LifeExp = b0+b1 x PropMd + b2 x TotExp +b3 x PropMD x TotExp and interpret the F Statistics, R^2, standard error, and p-values. How good is the model?
fit3 <- lm(LifeExp ~ PropMD + TotExp + PropMD*TotExp, data = who)
summary(fit3)
##
## Call:
## lm(formula = LifeExp ~ PropMD + TotExp + PropMD * TotExp, data = who)
##
## Residuals:
## Min 1Q Median 3Q Max
## -27.320 -4.132 2.098 6.540 13.074
##
## Coefficients:
## Estimate Std. Error t value Pr(>|t|)
## (Intercept) 6.277e+01 7.956e-01 78.899 < 2e-16 ***
## PropMD 1.497e+03 2.788e+02 5.371 2.32e-07 ***
## TotExp 7.233e-05 8.982e-06 8.053 9.39e-14 ***
## PropMD:TotExp -6.026e-03 1.472e-03 -4.093 6.35e-05 ***
## ---
## Signif. codes: 0 '***' 0.001 '**' 0.01 '*' 0.05 '.' 0.1 ' ' 1
##
## Residual standard error: 8.765 on 186 degrees of freedom
## Multiple R-squared: 0.3574, Adjusted R-squared: 0.3471
## F-statistic: 34.49 on 3 and 186 DF, p-value: < 2.2e-16
hist(resid(fit3), main = "Histogram of Residuals", xlab = "residuals")
plot(fitted(fit3), resid(fit3))
The p-value is < 0.05 so the model is statistically significant. The F-statistic of 34.49 tells us that adding the 3 variables performs better than just the intercept, but barely as the F-statistic penalizes you for adding variables. R\(^2\) of 0.3574 means that 35.74% of the variability about the mean of life expectancy is explained by these 3 variables. This is a moderately weak correlation. Residual standard error of 8.765 means that if the residuals are normally distributed, 64% will be \(\pm\) 8.765 years.
The residual analysis shows that the residuals have a strong right skew and do not show constant variance. Therefore, the linear model is not valid in this case.
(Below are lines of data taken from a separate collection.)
-- ==== Sys2Proof/Machine/RegMap.lean ====
section
/-! DEFINITION. The register map of spec/19_register_map.md (R484 to R493) as data: one constructor of `Reg` per register the spec
names, and per register its unit, offset, stride, count, how its instance is selected, its reset value and the bits of each access
type (R11), taken from the register tables of spec/. Headers of R32 are the six registers of unit `HDR`. -/

namespace Sys2Proof.Machine

/-- The register units of R485; `HDR` stands for the header registers every unit and child has (R32). -/
inductive RUnit where
  | HDR | MOD | RST | PWR | SEC | HOST | SEQ | SEM | TIER | STK | ARR | FEN | REED | VF | LNK | STEP | PART | REL | TEL
  deriving DecidableEq, Repr

/-- How the instance index of a register's key is chosen (R12, R486, R492). -/
inductive Sel where
  | hdr | unit | arr | grp | stack | queue | sem | pc | part | port | lane
  deriving DecidableEq, Repr

/-- Every register the spec names (R491, R492), under the spec's own name. -/
inductive Reg where
  | UNIT_ID | UNIT_VER | CHILD_COUNT | CHILD_BASE | STATUS_SUMMARY | FAULT_SUMMARY | ARR_GRP_CTRL | ARR_GRP_STATUS | ARR_MAP 
  | ARR_CTRL | ARR_STATUS | ARR_EVENT_CNT | ARR_CHECK_LOG0 | ARR_CHECK_LOG1 | ARR_RETRY_CNT | ARR_CLOCK | ARR_INSTR_LO 
  | ARR_INSTR_HI | ARR_BUSY_LO | ARR_BUSY_HI | ARR_CELLCYC_LO | ARR_CELLCYC_HI | ARR_BIST_CTRL | ARR_BIST_STATUS | ARR_INJECT 
  | ARR_TB_STATUS | ARR_TB_EVENT_CNT | ARR_TB_CAPTURE | ARR_TB_CAPQ | ARR_TB_REGION_LO | ARR_TB_REGION_HI | ARR_TB_ZEROED_LO 
  | ARR_TB_ZEROED_HI | REED_CTRL | REED_STATUS | REED_EVENT_CNT | REED_FAULT_LOG0 | REED_FAULT_LOG1 | REED_CMD_LO | REED_CMD_HI 
  | REED_MAC_LO | REED_MAC_HI | REED_STAGE_LO | REED_STAGE_HI | REED_CONTEND_LO | REED_CONTEND_HI | VF_CTRL | VF_STATUS 
  | VF_EVENT_CNT | VF_FAULT_LOG0 | VF_FAULT_LOG1 | VF_QUARTERS | VF_IMG_LOAD | VF_IMG_STATUS | VF_SWITCH_CNT | VF_FN_LO | VF_FN_HI 
  | VF_FLOP_LO | VF_FLOP_HI | VF_BUSY_LO | VF_BUSY_HI | VF_IMG_SLOT_ID | VF_IMG_SLOT_USE | STEP_CTRL | STEP_STATE | STEP_NUM_LO 
  | STEP_NUM_HI | STEP_STATUS | STEP_EVENT_CNT | STEP_DESC_LO | STEP_DESC_HI | STEP_PAWL_LOG | STEP_STALE_LOG0 | STEP_STALE_LOG1 
  | STEP_STALE_LOG2 | STEP_PAWL | STEP_XSTATUS | STEP_XEVENT_CNT | STEP_REPEAT_MAX | STEP_CAUSE_LOG0 | STEP_CAUSE_LOG1 
  | STEP_LATE_EXT | STEP_TREE | STEP_TREE_CHILD | STEP_OVF_CNT | STEP_XLAYER | TIER_CTRL | TIER_STATUS | TIER_EVENT_CNT 
  | TIER_FAIL_LOG0 | TIER_FAIL_LOG1 | TIER_CAP_FEN | TIER_CAP_STACK | TIER_CAP_PEAT | TIER_OBJ_COUNT | TIER_PEAT_CTRL 
  | TIER_SEQ_USED | TIER_RELOC_NEXT | TIER_Q_FEN_LIMIT | TIER_Q_FEN_RESERVE | TIER_Q_FEN_CHARGED | TIER_Q_STK_LIMIT 
  | TIER_Q_STK_RESERVE | TIER_Q_STK_CHARGED | TIER_Q_PEAT_LIMIT | TIER_Q_PEAT_RESERVE | TIER_Q_PEAT_CHARGED | TIER_SEQ_LIMIT 
  | TIER_SEQ_INUSE | TIER_MBOX_ARG | TIER_MBOX_CMD | TIER_MBOX_STATUS | TIER_PEAT_BASE_LO | TIER_PEAT_BASE_HI | TIER_PEAT_SIZE 
  | TIER_PEAT_RCTRL | FEN_CTRL | FEN_STATUS | FEN_EVENT_CNT | FEN_ECC_LOG0 | FEN_ECC_LOG1 | FEN_CORR_CNT | FEN_UNCORR_CNT 
  | FEN_FREE_PLATES | FEN_SCRUB_PASS | FEN_RD_LO | FEN_RD_HI | FEN_WR_LO | FEN_WR_HI | STK_CTRL | STK_STATUS | STK_EVENT_CNT 
  | STK_ECC_LOG0 | STK_ECC_LOG1 | STK_ECC_LOG2 | STK_ECC_LOG3 | STK_SCRUB_CTRL | STK_SCRUB_PASS | STK_TRAIN_CTRL | STK_PRIO_CTRL 
  | STK_REPAIR_CTRL | STK_RETIRED | STK_CHSEL | STK_PC_STATUS | STK_PC_CORR_CNT | STK_PC_UNCORR_CNT | STK_PC_ODECC_CNT 
  | STK_PC_PARITY_CNT | STK_PC_TRAIN_CNT | STK_PC_REPAIR | STK_S_TEMP | STK_S_LIMIT | STK_S_INFO | STK_S_RD_LO | STK_S_RD_HI 
  | STK_S_WR_LO | STK_S_WR_HI | SEQ_CTRL | SEQ_STATUS | SEQ_EVENT_CNT | SEQ_HALT_NEXT | SEQ_QSEL | SEQ_QBOUND | SEQ_FETCH_LO 
  | SEQ_FETCH_HI | SEQ_DISP_LO | SEQ_DISP_HI | SEQ_Q_CTRL | SEQ_Q_CFG | SEQ_Q_SQ_BASE_LO | SEQ_Q_SQ_BASE_HI | SEQ_Q_CQ_BASE_LO 
  | SEQ_Q_CQ_BASE_HI | SEQ_Q_WAIT_LIMIT | SEQ_Q_STATUS | SEQ_Q_EVENT_CNT | SEQ_Q_TAIL | SEQ_Q_FETCH | SEQ_Q_CONSUMED | SEQ_Q_CQ_TAIL 
  | SEQ_Q_CQ_HEAD | SEQ_Q_HALT_INFO | SEQ_Q_FLUSHED | SEQ_Q_DONE_LO | SEQ_Q_DONE_HI | SEQ_Q_FAULT_CNT | SEQ_DB_SQ | SEQ_DB_CQ 
  | SEM_GSTATUS | SEM_GEVENT_CNT | SEM_POISON_NEXT | SEM_SEL | SEM_VALUE | SEM_ADD | SEM_STATUS | SEM_EVENT_CNT | SEM_WAITERS 
  | PART_SEL | PART_ACCESS | PART_TIME_LO | PART_TIME_HI | PART_ADMIT_CTRL | PART_RUN | PART_LEDGER0 | PART_LEDGER1 | PART_LEDGER2 
  | PART_LEDGER3 | PART_CFG | PART_SEM_BASE | PART_SEM_COUNT | PART_LNK_CREDIT | PART_DEADLINE_LO | PART_DEADLINE_HI | PART_STATUS 
  | PART_EVENT_CNT | PART_BATCH_CTRL | PART_BATCH_DECL | PART_BATCH_SUM | PART_BATCH_STATUS | PART_BATCH_EXP_LO | PART_BATCH_EXP_HI 
  | PART_BQ | PART_BQ_END | PART_REG_RATE | PART_REG_BURST | PART_REG_LEVEL | PART_REG_WAIT | LNK_CTRL | LNK_STATUS | LNK_EVENT_CNT 
  | LNK_LOG0 | LNK_LOG1 | LNK_PORTSEL | LNK_LANESEL | LNK_JOB | LNK_RANK | LNK_FLOOD | LNK_RT_INDEX | LNK_RT_DATA | LNK_TX 
  | LNK_TX_CTRL | LNK_RC_SRC_LO | LNK_RC_SRC_HI | LNK_RC_DST_LO | LNK_RC_DST_HI | LNK_RC_CFG | LNK_RC_PLATES | LNK_RC_RXPLATES 
  | LNK_P_CFG | LNK_P_STATUS | LNK_P_EVENT_CNT | LNK_P_PEER_LO | LNK_P_PEER_HI | LNK_P_PEER_PORT | LNK_P_FEC_LO | LNK_P_FEC_HI 
  | LNK_P_UNCORR | LNK_P_NAK | LNK_P_DOWN | LNK_P_TX_LO | LNK_P_TX_HI | LNK_P_RX_LO | LNK_P_RX_HI | LNK_P_CREDIT | LNK_L_STATUS 
  | LNK_L_FEC_SYM | PWR_CAP | PWR_STATUS | PWR_EVENT_CNT | PWR_CLOCK | PWR_INPUT | PWR_LAT_TOL | PWR_LTR | PWR_STATE_CTRL 
  | PWR_STAGGER | PWR_NOTICE | PWR_HINT | PWR_FAULT_LOG | PWR_RAIL | PWR_E_MOD_LO | PWR_E_MOD_HI | PWR_E_PART_LO | PWR_E_PART_HI 
  | PWR_E_JOB_LO | PWR_E_JOB_HI | PWR_E_CTRL | PWR_RESID_LO | PWR_RESID_HI | PWR_PHASE0 | PWR_PHASE1 | PWR_PHASE2 | PWR_PHASE3 
  | TEL_THRESH | TEL_STATUS | TEL_EVENT_CNT | TEL_HOT | TEL_ALERT_EN | TEL_SENSOR | RST_CTRL | RST_STATUS | RST_EVENT_CNT 
  | RST_CAUSE | RST_STRAPS | RST_LOCK_TIMEOUT | RST_ISL_LOCKED | RST_ISL_RESET | RST_ISL_NOTREADY | RST_BOOT_STATUS | RST_BOOT_CTRL 
  | RST_BOOT_TIMEOUT | RST_BOOT_TIME | RST_IMAGE_SEQ_LO | RST_IMAGE_SEQ_HI | RST_IMAGE | RST_WDOG_CTRL | RST_WDOG_KICK 
  | RST_CRIT_LOG | REL_CTRL | REL_STATUS | REL_EVENT_CNT | REL_LOG0 | REL_LOG1 | REL_LOCK_LOG | REL_FAULT_CNT | REL_REC_BASE_LO 
  | REL_REC_BASE_HI | REL_REC_CFG | REL_REC_LAST_LO | REL_REC_LAST_HI | REL_ANNOT | REL_REPLAY_CTRL | REL_REPLAY_REC_LO 
  | REL_REPLAY_REC_HI | REL_REPLAY_OUT_LO | REL_REPLAY_OUT_HI | REL_REPLAY_DIFF0 | REL_REPLAY_DIFF1 | REL_REPLAY_COUNT | SEC_STATE 
  | SEC_STATUS | SEC_EVENT_CNT | SEC_CTRL | SEC_AUTH_REQ | SEC_DBG_CTRL | SEC_FUSE | SEC_FUSE_KEYS | SEC_PSTATE | SEC_MEM_ADDR_LO 
  | SEC_MEM_ADDR_HI | SEC_MEM_DATA | SEC_MEM_CTRL | SEC_UPD_CTRL | SEC_CHAL | SEC_CHAL_SIG | SEC_RESP | HOST_ID | HOST_CTRL 
  | HOST_IRQ | HOST_STATUS | HOST_EVENT_CNT | HOST_LINK | HOST_REJECT_CNT | HOST_REJECT_LOG | HOST_AER_CORR_CNT 
  | HOST_AER_UNCORR_CNT | HOST_DMA_RD_LO | HOST_DMA_RD_HI | HOST_DMA_WR_LO | HOST_DMA_WR_HI | HOST_STAGE_BASE_LO 
  | HOST_STAGE_BASE_HI | HOST_STAGE_SIZE | MOD_PART | MOD_REV | MOD_CONFIG | MOD_SERIAL_LO | MOD_SERIAL_HI | MOD_BRIDGE_STATUS 
  | MOD_BRIDGE_EVENT_CNT | MOD_BRIDGE_RETIRED | MOD_BRIDGE_REPAIRS | MOD_DIE1 | ARR_GRP_EVENT_CNT 
  deriving DecidableEq, Repr

/-- One row of the register map. `stride` and `count` are those of an indexed register (1 instance: stride 0, count 1);
`die0` marks a register that only die 0's copy holds (R17, R492), `vaux` one that lies in the VAUX domain (R415);
`rw`, `w1c`, `w1s`, `wo` are the bits of each access type, every other bit being RO or reserved;
`cnt` is the event counter beside a status register (R11). -/
structure RegInfo where
  unit : RUnit
  off : Nat
  stride : Nat
  count : Nat
  sel : Sel
  die0 : Bool
  vaux : Bool
  reset : Word
  rw : Word
  w1c : Word
  w1s : Word
  wo : Word
  cnt : Option Reg
  deriving DecidableEq, Repr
when PropMD=.03 and TotExp = 14. Does this forecast seem realistic? Why or why not?
\[ LifeExp = 6.277*10^{1} + 1.497*10^{3}*PropMD +7.233*10^{-5}TotExp -6.026*10^{-3}*PropMD*TotExp \\ LifeExp = 6.277*10^{1} + 1.497*10^{3}*0.03 +7.233*10^{-5}*14 -6.026*10^{-3}*0.03*14 \\ LifeExp = 107.6808 \]
107.7 years seems very unrealistic first, that age for a human being is an outlier to the point where someone making it to that age will be featured in National or even International news. Life expectancy is the average time a person can expect to live, I don’t see approximately 50% of a population making it to 107 with modern technology. Furthermore, 3% of the population being MDs seems unreasonably high; that would be about 9.5 million doctors in the US. Total Expenditures of $14 seems unreasonably low as that includes both personal and government expenditures.